May 12, 2020/InvestmentOne Report
Uninspiring topline performance: down 3.2% q/q, 0.9% y/y.
· Improved gross profit margin: up 120bps q/q; 70bps y/y.
· Mixed Opex to sales ratio at 20.1%: down 310bps q/q; up 260bps y/y.
· Mixed PBT margin: up 480bps q/q; down 210bps y/y.
Nestle Nigeria Plc released its Q1 2020 scorecard earlier this week which showed an uninspiring topline performance driven majorly by an 8.7% y/y dip in the Food Segment, even as the Beverages Segment continued on its growth trajectory. The performance was underpinned by a strong GPM and a deterioration in Opex/sales ratio by 260bps y/y. PBT margin printed at 24.8%, down by 210bps y/y. More notably, we highlight that the company deleveraged its balance sheet during the quarter, paying off its bank loan and FCY loan, leaving just a N159million overdraft. 

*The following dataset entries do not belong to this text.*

/-- A message of the synchronisation class (R27, R32): header fields, value, VF, and the launch tag of its sender (R254). -/
structure Msg where
  id : Nat
  core : Nat
  sp : Nat
  reg : Nat
  wake : Bool
  src : Nat
  ssp : Nat
  vf : Nat
  val : Word
  ltag : Nat
deriving DecidableEq, Repr

/-- A division that has issued (R351, R389): the destination, the remote handle's target if any, the value, and whether it is the second of a pair, whose message waits for the first (R137). -/
structure DivPend where
  reg : Fin 32
  remote : Option (Nat × Nat × Nat)
  val : Word
  late : Bool
deriving DecidableEq, Repr

/-- Who a command, a request or a fault slot belongs to: a spoke of a VF on a core, a state image, or nobody (killed). -/
inductive Owner where
  | spoke (core sp vf : Nat)
  | image (id : Nat)
  | gone
deriving DecidableEq, Repr

/-- The engine commands (R197). -/
inductive EngOp where
  | mldw | mmul | mdrain | mzero | spcmp | lyt | cpgo | cpgath | cpscat | coll
deriving DecidableEq, Repr

/-- Where a command stands. -/
inductive CmdSt where
  | window        -- issued, not dispatched (R197)
  | pageWait      -- parked at dispatch on a tile-buffer page or a COLL descriptor (R441, R342)
  | slotWait      -- waiting for a copy slot (R227)
  | behind        -- held back behind an entry of its spoke (R227, R441)
  | queued        -- in its engine's queue
  | aside         -- waiting aside for panes (R116)
  | running       -- started
  | parked        -- parked on a retryable fault (R195, R228)
  | done          -- completed; kept until its group commits (R208)
deriving DecidableEq, Repr

/-- A lend of a command's snapshot (R94). -/
structure Snap where
  entry : Fin 8
  base : Word
  len : Nat
  rw : Bool
deriving DecidableEq, Repr

/-- The description of latched weights (R181). -/
structure LDesc where
  fmt : Fmt
  sc : Bool
  sp2 : Bool
  q : Quad
  k : Nat
  n : Nat
deriving DecidableEq, Repr

/-- A weight latch (R181, R187): the description, the element codes row by row of K, the scales block by block. -/
structure Latch where
  desc : LDesc
  codes : List (List Nat)
  scales : List (List Nat)
deriving DecidableEq, Repr
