/-! Messages and inboxes (R27 to R32, R280). -/

/-- Sends a message into the mesh. -/
def sendMsg (s : State) (m : Msg) : State := bump { s with mesh := s.mesh ++ [{ m with id := s.nextId }] }

/-- The slot of a token (R260). -/
def tokSlot (t : Word) : Nat := fieldN t 16 6

/-- The VF context of a core that a message is for (R263, R280): a service core has one context; a WAKE from a service core goes to the VF whose faulters hold the slot, or else the resident one. -/
def msgCtx (s : State) (m : Msg) : Nat :=
  if isSvc s m.core then 0
  else if m.wake && m.vf == 0 then match (getSlot s m.core (tokSlot m.val)).w with | some w => w.vf | none => vfOf s m.core
  else m.vf

/-- The header of a held message (R32). -/
def Msg.header (m : Msg) : Word :=
  if m.wake then BitVec.ofNat 64 (2 ^ 9 + m.src * 2 ^ 10 + m.ssp * 2 ^ 26)
  else BitVec.ofNat 64 (m.sp + m.reg * 2 ^ 4 + m.src * 2 ^ 10 + m.ssp * 2 ^ 26)

/-- Whether a message is addressed to spoke 0; a WAKE counts so (R32). -/
def Msg.forHub (m : Msg) : Bool := m.wake || m.sp == 0

/-- Whether the inbox has an entry for a message (R29): messages for spoke 0 take any, the others the 60 unreserved ones. Messages for spoke 0 stand in the reserved entries first (DEDUCED, log 21). -/
def inboxRoom (x : CoreCtx) (m : Msg) : Bool :=
  let hub := (x.inbox.filter Msg.forHub).length
  let user := x.inbox.length - hub
  if m.forHub then decide (x.inbox.length < 64) else decide (user + (hub - 4) < 60)

/-- Counts discarded messages at a core (R30). -/
def dropMsgs (s : State) (c n : Nat) : State := modCore s c fun co => { co with drop := co.drop + n }

/-- Whether the target register of a message can take it now: its VF resident on the core (R280), a live spoke, the register empty and not pending (R29, R47). -/
def canDeliver (s : State) (v : Nat) (m : Msg) : Bool :=
  let p := getSp s m.core m.sp v
  !m.wake && vfOf s m.core == v && p.ctx == .live && !p.fullG (regN m.reg) && p.pendG (regN m.reg) == .no

/-- Fills the target register of a message (R22, R29). -/
def deliver (s : State) (v : Nat) (m : Msg) : State := modSp s m.core m.sp v fun p => p.wrG (regN m.reg) m.val

/-- The inbox alarm word of a core takes the occupancy (R31). The word of a saved VF lies in its tile image, where it is set and serves no waiter that is saved with it (DESIGN CHOICE, log 107: the spec is silent on a saved inbox). -/
def alarm (s : State) (c v occ : Nat) : State :=
  if occ < 48 then s
  else if vfOf s c = v then storeF s (c * 65536 + 0xFFF8) occ
  else
    let k := v * 65536 + halfOf c
    let im := mget TileImg.none s.savedImg k
    { s with savedImg := mset s.savedImg k { im with
        scr := wrNat im.scr (c * 65536 + 0xFFF8) 8 occ
        full := mput false im.full ((c * 65536 + 0xFFF8) / 8) true } }

/-! The save area (R48, R273, R280). Its slots for a half tile are the tile image, and for each core its own state and the images of its spokes (DESIGN CHOICE, log 12: the spec gives the tile images 2 MiB each, and no place to the core state). -/

/-- The slot of a core's own state (n = 0), or of its spoke n. -/
def coreSlot (c n : Nat) : Nat := 1 + 16 * (c % 8) + n

/-- The bytes that a slot holds: a tile image, a core's own state, the image of a spoke (R48, R280). -/
def saveLen (k : Nat) : Nat := if k = 0 then 2 ^ 21 else if k % 16 = 1 then 4096 else 2560

/-- Where a VF's save area has a slot of a half tile, in HBM: tile images in ascending order from SAVEOFF, and after them 512 KiB of core state for each half. -/
def slotPlace (s : State) (v h k : Nat) : Option Nat :=
  let c := (getFn s v).ctlAct
  let mine := (List.range 768).filter fun i => bitN c.halves i
  let rank := (mine.filter (· < h)).length
  if !bitN c.halves h then none
  else stage2N s v (c.saveoff.toNat + (if k = 0 then 2 ^ 21 * rank else 2 ^ 21 * mine.length + 2 ^ 19 * rank + 4096 * (k - 1))) (saveLen k)

/-- The spill engine writes a slot: bytes that the spec leaves open (R280, log 12). -/
def savePut (s : State) (stamp a k : Nat) : State := { s with hbm := fillMem s.hbm a (saveLen k) fun i => Config.saveByte stamp i }

/-- Whether a slot's bytes stand as they were written. -/
def saveHas (s : State) (stamp a k : Nat) : Bool := (List.range (saveLen k)).all fun i => rd s.hbm (a + i) == Config.saveByte stamp i

/-- Writes a slot of a VF's save area at a place, under a new stamp. -/
def saveAt (s : State) (v h k a : Nat) : State :=
  let x := v * 65536 + h
  let im := mget TileImg.none s.savedImg x
  savePut (bump { s with savedImg := mset s.savedImg x { im with slots := mset im.slots k (s.nextId, a) } }) s.nextId a k

/-- Writes a slot where the save area has it. -/
def saveSlot (s : State) (v h k : Nat) : State :=
  match slotPlace s v h k with | some a => saveAt s v h k a | none => s

/-- What a slot was last written with: the stamp and the place. -/
def savedAs (s : State) (v h k : Nat) : Option (Nat × Nat) :=
  ((mget TileImg.none s.savedImg (v * 65536 + h)).slots.find? (·.1 == k)).map (·.2)
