-- ==== Sys2Proof/Machine/Ops.lean ====
section
/-! DEFINITION. The shared operations of a step: state registers (R82, R387 to R439), killing (R100, R120, R196, R266), taking a trap (R264), returning from one (R265), retryable faults (R261), entering a line (R55 to R63), issue and settlement (R17 to R23, R67, R73, R199). -/

namespace Sys2Proof.Machine

/-! State registers. -/

/-- The code of a lend state (R90). -/
def LendSt.num : LendSt → Nat
  | .free => 0 | .pending => 1 | .opened => 2 | .closed => 3

/-- LENDST (R90). -/
def lendst (p : Spoke) : Word :=
  BitVec.ofNat 64 (((List.finRange 8).map fun i =>
    ((p.lends[i]).st.num + 4 * (decide ((p.lends[i]).count > 0)).toNat) * 2 ^ (4 * i.val)).sum + p.drs.length * 2 ^ 32)

/-- GSLOT (R38). -/
def gslot (p : Spoke) : Word :=
  BitVec.ofNat 64 ((List.finRange 4).map fun i =>
    let g := p.gslots[i]
    g.grp.toNat * 2 ^ (8 * i.val) + g.valid.toNat * 2 ^ (32 + i.val) + g.arrived.toNat * 2 ^ (36 + i.val)
      + g.phase.toNat * 2 ^ (40 + i.val)).sum

/-- MPROG (R194): the oldest incomplete matrix command, else the last to complete. A command of a rewritten group shows no row before the commit, since the group may be abandoned and ROWS never falls (R210). -/
def mprogWord (s : State) (c n v : Nat) : Word :=
  let p := getSp s c n v
  match (s.cmds ++ p.win).find? fun x => x.owner == .spoke c n v && x.op.isMatrix with
  | some x => progWord (if x.grp.isSome then { x with done := 0 } else x) true (x.st == .parked || x.st == .pageWait)
  | none => p.mprog

/-- The value of a state register for a spoke, and what the read leaves (R388). CYCLE is free above every value that the spoke has read, and stays at its last value once it has reached it (DESIGN CHOICE, log 90: the spec says nothing of its end). -/
def rdsValue (s : State) (c n v k : Nat) : Word × State :=
  let p := getSp s c n v
  let x := getCtx s c v
  match k with
  | 0 => (p.dom.zeroExtend 64, s)
  | 1 => (BitVec.ofNat 64 (16 * c + n), s)
  | 2 => (BitVec.ofNat 64 c, s)
  | 3 => (BitVec.ofNat 64 (tileOf c), s)
  | 4 => (x.tags, s)
  | 5 => (x.tagerr, s)
  | 6 => (BitVec.ofNat 64 (watermark x), s)
  | 7 => (mprogWord s c n v, s)
  | 8 => ((trPop p).1, setSp s c n v (trPop p).2)
  | 9 => (p.tperm.zeroExtend 64, s)
  | 10 => (lendst p, s)
  | 11 => (p.ftok, s)
  | 12 =>
    let m := mget 0 s.cycles (16 * c + n)
    let y := m + Config.freeCycle s.tick % (2 ^ 64 - m)
    (BitVec.ofNat 64 y, { s with cycles := mset s.cycles (16 * c + n) (min (y + 1) (2 ^ 64 - 1)) })
  | 13 => (p.flags.zeroExtend 64, s)
  | 14 => (gslot p, s)
  | _ => (trapVec s v kernelDom, s)

/-- The checks of RDS, in their order (R387); SEGMENT where the descriptor's read does not pass stage 2 (R125). -/
def rdsDenied (s : State) (v k : Nat) (d : BitVec 8) : Option FaultCode :=
  if k = 15 ∧ d ≠ kernelDom then some .stateRight else srrdDenied s v d k

/-- Registers that no WRS may name (R82). -/
def wrsNever (k : Nat) : Bool := k ≤ 3 || k == 8 || k == 10 || k == 12 || k == 14

/-- WRS of a state register (R438, R439). The store of TRAPV comes after the spoke's earlier accesses to its bytes (R130). -/
def wrsState (s : State) (c n v k : Nat) (w : Word) : Except FaultCode State :=
  let p := getSp s c n v
  if k = 15 ∧ p.dom ≠ kernelDom then .error .stateRight
  else if wrsNever k then .error .stateRight
  else match srwrDenied s v p.dom k with
  | some f => .error f
  | none =>
    if k = 4 then .ok (modCtx s c v fun x => { x with tags := x.tags &&& ~~~w })
    else if k = 5 then .ok (modCtx s c v fun x => { x with tagerr := x.tagerr &&& ~~~w })
    else if k = 9 then if w.toNat ≥ 4 then .error .illegalField else .ok (setSp s c n v { p with tperm := BitVec.ofNat 2 w.toNat })
    else if k = 13 then if w.toNat ≥ 32 then .error .illegalField else .ok (setSp s c n v { p with flags := BitVec.ofNat 5 w.toNat })
    else if k = 15 then
      if w ≠ 0 ∧ ¬ pcOk w then .error .illegalField
      else match stage2N s v ((getFn s v).dombase.toNat + 32 * kernelDom.toNat) 8 with
        | none => .error .segment
        | some a => .ok (wrN (flushMeets s (.spoke c n v) (fun _ => true) ⟨.hbm, a⟩ 8) ⟨.hbm, a⟩ 8 w.toNat)
    else .ok s

/-! Stops (R45). -/

/-- A spoke that waits for something after the issue of its last instruction. -/
def blocked (p : Spoke) : Bool := p.park != .none || !p.divs.isEmpty || p.outst.any (·.plain)

/-- A live spoke with a stop requested stops when it stands at a boundary: no plain reply or division outstanding, no trap owed, the window empty, no translation or acknowledgement awaited (R45, R200, R273, R366, R408). -/
def tryStop (s : State) (c n v : Nat) : State :=
  let p := getSp s c n v
  let busy := !p.divs.isEmpty || p.outst.any (fun r => r.plain && !r.posted) || !p.owed.isEmpty || !p.win.isEmpty
    || (match p.park with | .tinv _ => true | _ => false)
  if p.ctx = .live ∧ p.stopReq ∧ ¬ busy then setSp s c n v { p with ctx := .stopped, stopReq := false } else s

/-- Requests the stop of a live spoke; one that a slice end has stopped stays stopped at the next slice. -/
def requestStop (s : State) (c n v : Nat) : State :=
  let s1 := if n = 0 then s else modCtx s c v fun x => { x with slice := x.slice.filter (· != n) }
  if (getSp s1 c n v).ctx = .live then tryStop (modSp s1 c n v fun p => { p with stopReq := true }) c n v else s1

PBT Unaided by Weak Earnings and Rising Opex
On a y/y basis, the company recorded flat turnover (-0.9%) on the back of an 8.7% fall in food revenues, which may partly be due to the lockdown measures and consequent effects on demand for seasoning products following restaurant closures, mass cancellation and postponement of events. More notably, we highlight that the company may have faced significant transport and logistics challenges as goods in transit printed 173% higher y/y, impeding revenue recognition as they remain yet to be delivered to wholesalers. These create concern for the segment in Q2, when the lockdown was even more accentuated. We highlight that the beverages segment surged by about 13%; this may not be unconnected to stockpiling by consumers and COVID-19 motivated closures of schools inciting higher in-home consumption patterns. Moving down the P&L, Opex/sales worsened by 260bps driven by 6.5% increase in distribution costs and an unprecedented 53.1% in administrative expenses. The company recorded a net finance cost of 83milion (vs a net finance income position in Q1 2019) driven by a 64.2% drop in finance income. We opine that this is a direct reflection of a lower cash balance after its deleveraging exercise earlier in the quarter and the prevailing lower interest rate environment. The company paid off bank loans and its existing FCY loan from its parent company, Nestle S. A, leaving just a N159million overdraft; effectively eliminating FX losses in the foreseeable future, which should bode positively for bottom-line performance. We may see the company take advantage of cheaper local currency borrowing in the near future for its financing needs. We highlight that during the quarter, the company recorded a net FX gain of N155million, implying that Nestle must have sourced for FX before the depreciation trend commenced and the FCY liability must have been paid earlier in the year. PBT margin was impacted by the aforementioned factors, leading to a 210bps decline y/y.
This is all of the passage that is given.